TASK DETAILS
From the records below, transcribe exactly the lines that begin at the line with "theorem test_rxPush_overflows : (runOn" and end at the line with "(runOn .rxScan (start std (good", both included.

MATERIAL TO PROCESS
/-- What a vector names: the bytes held, the status, the events and what was returned. -/
structure SeenRx where
  held : List Byte
  stat : Status
  events : List FrameEvent
  responses : List Response
  /-- The answers still waiting in the transport. -/
  waiting : List ReadAnswer
  deriving DecidableEq
structure SeenTx where
  frame : List Byte
  len : Nat
  sent : Nat
  stat : Status
  log : List Byte
  deriving DecidableEq
structure SeenDp where
  point : Option DataPoint
  stat : Status
  responses : List Response
  deriving DecidableEq
def seenRx (s : State) : SeenRx := ⟨s.rx.held, s.rx.stat, s.env.events, s.env.responses, s.env.rxIn⟩
def seenTx (s : State) : SeenTx := ⟨s.tx.frame, s.tx.len, s.tx.sent, s.tx.stat, s.env.txlog⟩
def seenDp (s : State) : SeenDp := ⟨s.dp.dataPoint, s.dp.stat, s.env.responses⟩

/-- The operation's state after it, if it gives one. -/
def runOn (i : Instr) (s : State) : Option State :=
  match exec i s with
  | .next t => some t
  | .fault _ => none
  | .refused _ => none

/-- The state after one step, if it gives one. -/
def stepOn (s : State) : Option State :=
  match step s with
  | .next t => some t
  | .fault _ => none
  | .refused _ => none

/-- The reset state with a data point in the register. -/
def holding (id : Byte) (ty : DpType) (len : Half) (val : DpVal) : State :=
  { State.reset with dp := { id := id, type := ty, len := len, val := val, valid := true, stat := .ok } }

def std : Params := Params.suggested
def good : List Byte := [0x55, 0xAA, 0x00, 0x01, 0x00, 0x01, 0x05, 0x06]
def goodEvent : FrameEvent := { ver := 0, cmd := 1, len := 1, payload := [5] }

/-! ### The spec's vectors -/

/-- Section 8: the three counts, the statuses and `DP_VALID`; the bytes held become unreachable. -/
theorem test_reset :
    (runOn .reset { start std good [] [] with
      tx := { buf := [(0, 0x55)], len := 1, sent := 0, stat := .transportWriteError } }).map
      (fun t => (seenRx t, seenTx t, seenDp t)) =
    some (⟨[], .ok, [], [], []⟩, ⟨[], 0, 0, .ok, []⟩, ⟨none, .ok, []⟩) := by decide
/-- RX18. -/
theorem test_rxReset : (runOn .rxReset (start std [1, 2, 3, 4, 5] [] [])).map seenRx =
    some ⟨[], .ok, [], [.status .ok], []⟩ := by decide
/-- RX16. -/
theorem test_rxPush_fills : (runOn (.rxPush 7) (start (caps 8 .drop1) [1, 2, 3, 4, 5, 6, 0] [] [])).map seenRx =
    some ⟨[1, 2, 3, 4, 5, 6, 0, 7], .ok, [], [.status .ok], []⟩ := by decide
/-- RX17. -/
theorem test_rxPush_overflows : (runOn (.rxPush 0x55) (start (caps 8 .drop1) [1, 2, 3, 4, 5, 6, 7, 8] [] [])).map seenRx =
    some ⟨[], .malformedFrame, [], [.status .malformedFrame], []⟩ := by decide
/-- RX2, RX4, RX6, RX7. -/
theorem test_rxScan_parses :
    (runOn .rxScan (start std [0x55, 0xAA, 0, 1, 0] [] [])).map seenRx =
      some ⟨[0x55, 0xAA, 0, 1, 0], .ok, [], [.scan .waitHdr .ok], []⟩ ∧
    (runOn .rxScan (start std [0x55, 0xAA, 0, 1, 0, 1, 5] [] [])).map seenRx =
      some ⟨[0x55, 0xAA, 0, 1, 0, 1, 5], .ok, [], [.scan .waitBody .ok], []⟩ ∧
    (runOn .rxScan (start std (good ++ [0x55]) [] [])).map seenRx =
      some ⟨[0x55], .ok, [goodEvent], [.scan .dispatch .ok], []⟩ ∧
    (runOn .rxScan (start std [0, 0x55, 0xAA, 0, 1, 0] [] [])).map seenRx =
      some ⟨[0x55, 0xAA, 0, 1, 0], .ok, [], [.scan .drop .ok], []⟩ := by decide
/-- RX9, RX10, RX11, RX12. -/
theorem test_rxScan_errors :
    (runOn .rxScan (start std [0x55, 0xAA, 0, 1, 0, 1, 5, 7] [] [])).map seenRx =
      some ⟨[0xAA, 0, 1, 0, 1, 5, 7], .checksumError, [], [.scan .badSum .checksumError], []⟩ ∧
    (runOn .rxScan (start (caps 256 .hold) [0x55, 0xAA, 0, 1, 0, 1, 5, 7] [] [])).map seenRx =
      some ⟨[0x55, 0xAA, 0, 1, 0, 1, 5, 7], .checksumError, [], [.scan .badSum .checksumError], []⟩ ∧
    (runOn .rxScan (start (caps 16 .drop1) [0x55, 0xAA, 0, 1, 0, 0x0A] [] [])).map seenRx =
      some ⟨[], .malformedFrame, [], [.scan .tooLong .malformedFrame], []⟩ ∧
    (runOn .rxScan (start (caps 16 .drop1) [0x55, 0xAA, 0, 1, 0, 9] [] [])).map seenRx =
      some ⟨[0x55, 0xAA, 0, 1, 0, 9], .ok, [], [.scan .waitBody .ok], []⟩ := by decide
/-- S1 and PA3. -/
theorem test_rxPass_parses :
    (runOn .rxPass (start std [] (([0x55, 0xAA, 0, 0, 0, 0, 0xFF] ++ good).map .byte) [])).map seenRx =
      some ⟨[], .ok, [{ ver := 0, cmd := 0, len := 0, payload := [] }, goodEvent], [.status .ok], []⟩ ∧
    (runOn .rxPass (start std [] (([1, 2, 3, 4, 5, 6, 7, 8, 9, 10] : List Byte).map .byte) [])).map seenRx =
      some ⟨[6, 7, 8, 9, 10], .ok, [], [.status .ok], []⟩ := by decide
/-- PA8, PA9, PA10: what each leaves in the transport too. -/
theorem test_rxPass_ends :
    (runOn .rxPass (start std [] (good.map .byte ++ [.error, .byte 0x55]) [])).map seenRx =
      some ⟨good, .transportReadError, [], [.status .transportReadError], [.byte 0x55]⟩ ∧
    (runOn .rxPass (start std [] [.byte 0x55, .byte 0xAA, .noData, .byte 0] [])).map seenRx =
      some ⟨[0x55, 0xAA], .ok, [], [.status .ok], [.byte 0]⟩ ∧
    (runOn .rxPass (start (caps 8 .drop1) [] (([1, 2, 3, 4, 5, 6, 7, 8, 9, 10] : List Byte).map .byte) [])).map seenRx =
      some ⟨[], .malformedFrame, [], [.status .malformedFrame], [.byte 10]⟩ := by decide
/-- TX2, TX7. -/
theorem test_txFrame_sends :
    (runOn (.txFrame 0 1 [5]) State.reset).map seenTx = some ⟨good, 8, 8, .ok, good⟩ ∧
    (runOn (.txFrame 1 2 [0, 1, 2, 3, 4, 5, 6, 7, 8, 9]) (start (caps 16 .drop1) [] [] [])).map seenTx =
      some ⟨[], 0, 0, .txTooLong, []⟩ := by decide
/-- TX4: the write of byte 6 fails. -/
theorem test_txFrame_fails :
    (runOn (.txFrame 3 7 [1, 1, 0, 1, 1]) (start std [] [] [.ok, .ok, .ok, .ok, .ok, .ok, .error])).map seenTx =
      some ⟨[0x55, 0xAA, 3, 7, 0, 5, 1, 1, 0, 1, 1, 0x12], 12, 6, .transportWriteError, [0x55, 0xAA, 3, 7, 0, 5]⟩ := by
  decide
/-- SE2: byte 0x40 is dropped. -/
theorem test_dpSetRaw :
    (runOn (.dpSetRaw 9 ((List.range 65).map (BitVec.ofNat 8))) State.reset).map seenDp =
      some ⟨some { id := 9, type := .raw, len := 64, val := .raw ((List.range 64).map (BitVec.ofNat 8)) }, .ok,
        [.status .ok]⟩ := by decide
/-- SE4. -/
theorem test_dpSetBool : (runOn (.dpSetBool 1 true) State.reset).map seenDp =
    some ⟨some { id := 1, type := .bool, len := 1, val := .bool true }, .ok, [.status .ok]⟩ := by decide
/-- SE5. -/
theorem test_dpSetValue : (runOn (.dpSetValue 2 (-2)) State.reset).map seenDp =
    some ⟨some { id := 2, type := .value, len := 4, val := .value (-2) }, .ok, [.status .ok]⟩ := by decide
/-- SE8, SE10. -/
theorem test_dpSetString :
    (runOn (.dpSetString 3 (List.replicate 64 0x41)) State.reset).map seenDp =
      some ⟨some { id := 3, type := .string, len := 63, val := .str (List.replicate 63 0x41) }, .ok, [.status .ok]⟩ ∧
    (runOn (.dpSetString 3 [0x61, 0, 0x62]) State.reset).map seenDp =
      some ⟨some { id := 3, type := .string, len := 1, val := .str [0x61] }, .ok, [.status .ok]⟩ := by decide
/-- SE12. -/
theorem test_dpSetEnum : (runOn (.dpSetEnum 4 2) State.reset).map seenDp =
    some ⟨some { id := 4, type := .enum, len := 1, val := .enum 2 }, .ok, [.status .ok]⟩ := by decide
/-- SE13. -/
theorem test_dpSetBitmap : (runOn (.dpSetBitmap 5 [1, 2, 3, 4, 5]) State.reset).map seenDp =
    some ⟨some { id := 5, type := .bitmap, len := 4, val := .bitmap [1, 2, 3, 4] }, .ok, [.status .ok]⟩ := by decide
/-- EN1, EN4, EN5, and 1000 and -2147483648 of the VALUE table. -/
theorem test_dpEnc_records :
    (runOn .dpEnc (holding 0x10 .raw 4 (.raw [0xDE, 0xAD, 0xBE, 0xEF]))).map (·.env.responses) =
      some [.encoded [0x10, 0, 0, 4, 0xDE, 0xAD, 0xBE, 0xEF]] ∧
    (runOn .dpEnc (holding 1 .bool 1 (.bool true))).map (·.env.responses) = some [.encoded [1, 1, 0, 1, 1]] ∧
    (runOn .dpEnc (holding 3 .string 3 (.str [0x61, 0x62, 0x63]))).map (·.env.responses) =
      some [.encoded [3, 3, 0, 3, 0x61, 0x62, 0x63]] ∧
    (runOn .dpEnc (holding 2 .value 4 (.value 1000))).map (·.env.responses) =
      some [.encoded [2, 2, 0, 4, 0, 0, 3, 0xE8]] ∧
    (runOn .dpEnc (holding 2 .value 4 (.value (-2147483648)))).map (·.env.responses) =
      some [.encoded [2, 2, 0, 4, 0x80, 0, 0, 0]] := by decide
/-- EN9, EN7, EN8. -/
theorem test_dpEnc_invalid :
    (runOn .dpEnc State.reset).map (fun t => (t.env.responses, t.dp.stat)) = some ([.status .dpInvalid], .dpInvalid) ∧
    (runOn .dpEnc (holding 4 .enum 1 (.enum 2))).map (·.env.responses) = some [.encoded [4, 4, 0, 1, 2]] ∧
    (runOn .dpEnc (holding 5 .bitmap 4 (.bitmap [1, 2, 3, 4]))).map (·.env.responses) =
      some [.encoded [5, 5, 0, 4, 1, 2, 3, 4]] := by decide
/-- DE10, DE12, DE24, DE30. -/
theorem test_dpDec_loads :
    (runOn (.dpDec [2, 2, 0, 4, 0xFF, 0xFF, 0xFF, 0xFE]) State.reset).map seenDp =
      some ⟨some { id := 2, type := .value, len := 4, val := .value (-2) }, .ok, [.decoded 8]⟩ ∧
    (runOn (.dpDec [2, 2, 0, 2, 0x12, 0x34]) State.reset).map seenDp =
      some ⟨some { id := 2, type := .value, len := 2, val := .value 305397760 }, .ok, [.decoded 6]⟩ ∧
    (runOn (.dpDec [3, 3, 0, 3, 0x61, 0, 0x62]) State.reset).map seenDp =
      some ⟨some { id := 3, type := .string, len := 3, val := .str [0x61] }, .ok, [.decoded 7]⟩ ∧
    (runOn (.dpDec [1, 1, 0, 1, 1, 2, 2, 0, 4, 0, 0, 0, 0x64]) State.reset).map seenDp =
      some ⟨some { id := 1, type := .bool, len := 1, val := .bool true }, .ok, [.decoded 5]⟩ := by decide
/-- DE2, DE3, DE6, DE7. -/
theorem test_dpDec_fails :
    (runOn (.dpDec [1, 1, 0]) (holding 1 .bool 1 (.bool true))).map seenDp =
      some ⟨none, .malformedDP, [.status .malformedDP]⟩ ∧
    (runOn (.dpDec ([1, 0, 0, 0x41] ++ List.replicate 65 0)) State.reset).map seenDp =
      some ⟨none, .malformedDP, [.status .malformedDP]⟩ ∧
    (runOn (.dpDec [1, 0, 0, 4, 1, 2, 3]) State.reset).map seenDp =
      some ⟨none, .malformedDP, [.status .malformedDP]⟩ ∧
    (runOn (.dpDec [1, 6, 0, 1, 0]) State.reset).map seenDp =
      some ⟨none, .malformedDP, [.status .malformedDP]⟩ := by decide
/-- RX5, and a header that does not lead the buffer (log entry 3). -/
theorem test_wireFrame :
    (runOn (.wireFrame 0 1 1) (start std good [] [])).map seenRx = some ⟨[], .ok, [goodEvent], [.scan .dispatch .ok], []⟩ ∧
    (runOn (.wireFrame 0 2 1) (start std good [] [])).map seenRx = some ⟨good, .ok, [], [], []⟩ := by decide
/-- DE27 shortened, and the failure DE6. -/
theorem test_wireDpRaw :
    (runOn (.wireDpRaw 1 2 [7, 0, 9]) State.reset).map seenDp =
      some ⟨some { id := 1, type := .raw, len := 2, val := .raw [7, 0] }, .ok, [.decoded 6]⟩ ∧
    (runOn (.wireDpRaw 1 4 [1, 2, 3]) State.reset).map seenDp = some ⟨none, .malformedDP, [.status .malformedDP]⟩ := by
  decide
/-- DE17, DE19. -/
theorem test_wireDpBool :
    (runOn (.wireDpBool 1 1 [2]) State.reset).map seenDp =
      some ⟨some { id := 1, type := .bool, len := 1, val := .bool true }, .ok, [.decoded 5]⟩ ∧
    (runOn (.wireDpBool 1 0 []) State.reset).map seenDp =
      some ⟨some { id := 1, type := .bool, len := 0, val := .bool false }, .ok, [.decoded 4]⟩ := by decide
/-- DE11, DE14. -/
theorem test_wireDpValue :
    (runOn (.wireDpValue 2 4 [0x80, 0, 0, 0]) State.reset).map seenDp =
      some ⟨some { id := 2, type := .value, len := 4, val := .value (-2147483648) }, .ok, [.decoded 8]⟩ ∧
    (runOn (.wireDpValue 2 6 [0, 0, 1, 0, 9, 9]) State.reset).map seenDp =
      some ⟨some { id := 2, type := .value, len := 6, val := .value 256 }, .ok, [.decoded 10]⟩ := by decide
/-- DE25. -/
theorem test_wireDpString :
    (runOn (.wireDpString 3 64 (List.replicate 64 0x41)) State.reset).map seenDp =
      some ⟨some { id := 3, type := .string, len := 64, val := .str (List.replicate 63 0x41) }, .ok, [.decoded 68]⟩ := by
  decide
/-- DE21, DE22. -/
theorem test_wireDpEnum :
    (runOn (.wireDpEnum 4 2 [7, 8]) State.reset).map seenDp =
      some ⟨some { id := 4, type := .enum, len := 2, val := .enum 7 }, .ok, [.decoded 6]⟩ ∧
    (runOn (.wireDpEnum 4 0 []) State.reset).map seenDp =
      some ⟨some { id := 4, type := .enum, len := 0, val := .enum 0 }, .ok, [.decoded 4]⟩ := by decide
/-- DE28. -/
theorem test_wireDpBitmap :
    (runOn (.wireDpBitmap 5 6 [1, 2, 3, 4, 5, 6]) State.reset).map seenDp =
      some ⟨some { id := 5, type := .bitmap, len := 6, val := .bitmap [1, 2, 3, 4, 5, 6] }, .ok, [.decoded 10]⟩ := by
  decide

COMPLETED EXERCISE
theorem test_rxPush_overflows : (runOn (.rxPush 0x55) (start (caps 8 .drop1) [1, 2, 3, 4, 5, 6, 7, 8] [] [])).map seenRx =
    some ⟨[], .malformedFrame, [], [.status .malformedFrame], []⟩ := by decide
/-- RX2, RX4, RX6, RX7. -/
theorem test_rxScan_parses :
    (runOn .rxScan (start std [0x55, 0xAA, 0, 1, 0] [] [])).map seenRx =
      some ⟨[0x55, 0xAA, 0, 1, 0], .ok, [], [.scan .waitHdr .ok], []⟩ ∧
    (runOn .rxScan (start std [0x55, 0xAA, 0, 1, 0, 1, 5] [] [])).map seenRx =
      some ⟨[0x55, 0xAA, 0, 1, 0, 1, 5], .ok, [], [.scan .waitBody .ok], []⟩ ∧
    (runOn .rxScan (start std (good ++ [0x55]) [] [])).map seenRx =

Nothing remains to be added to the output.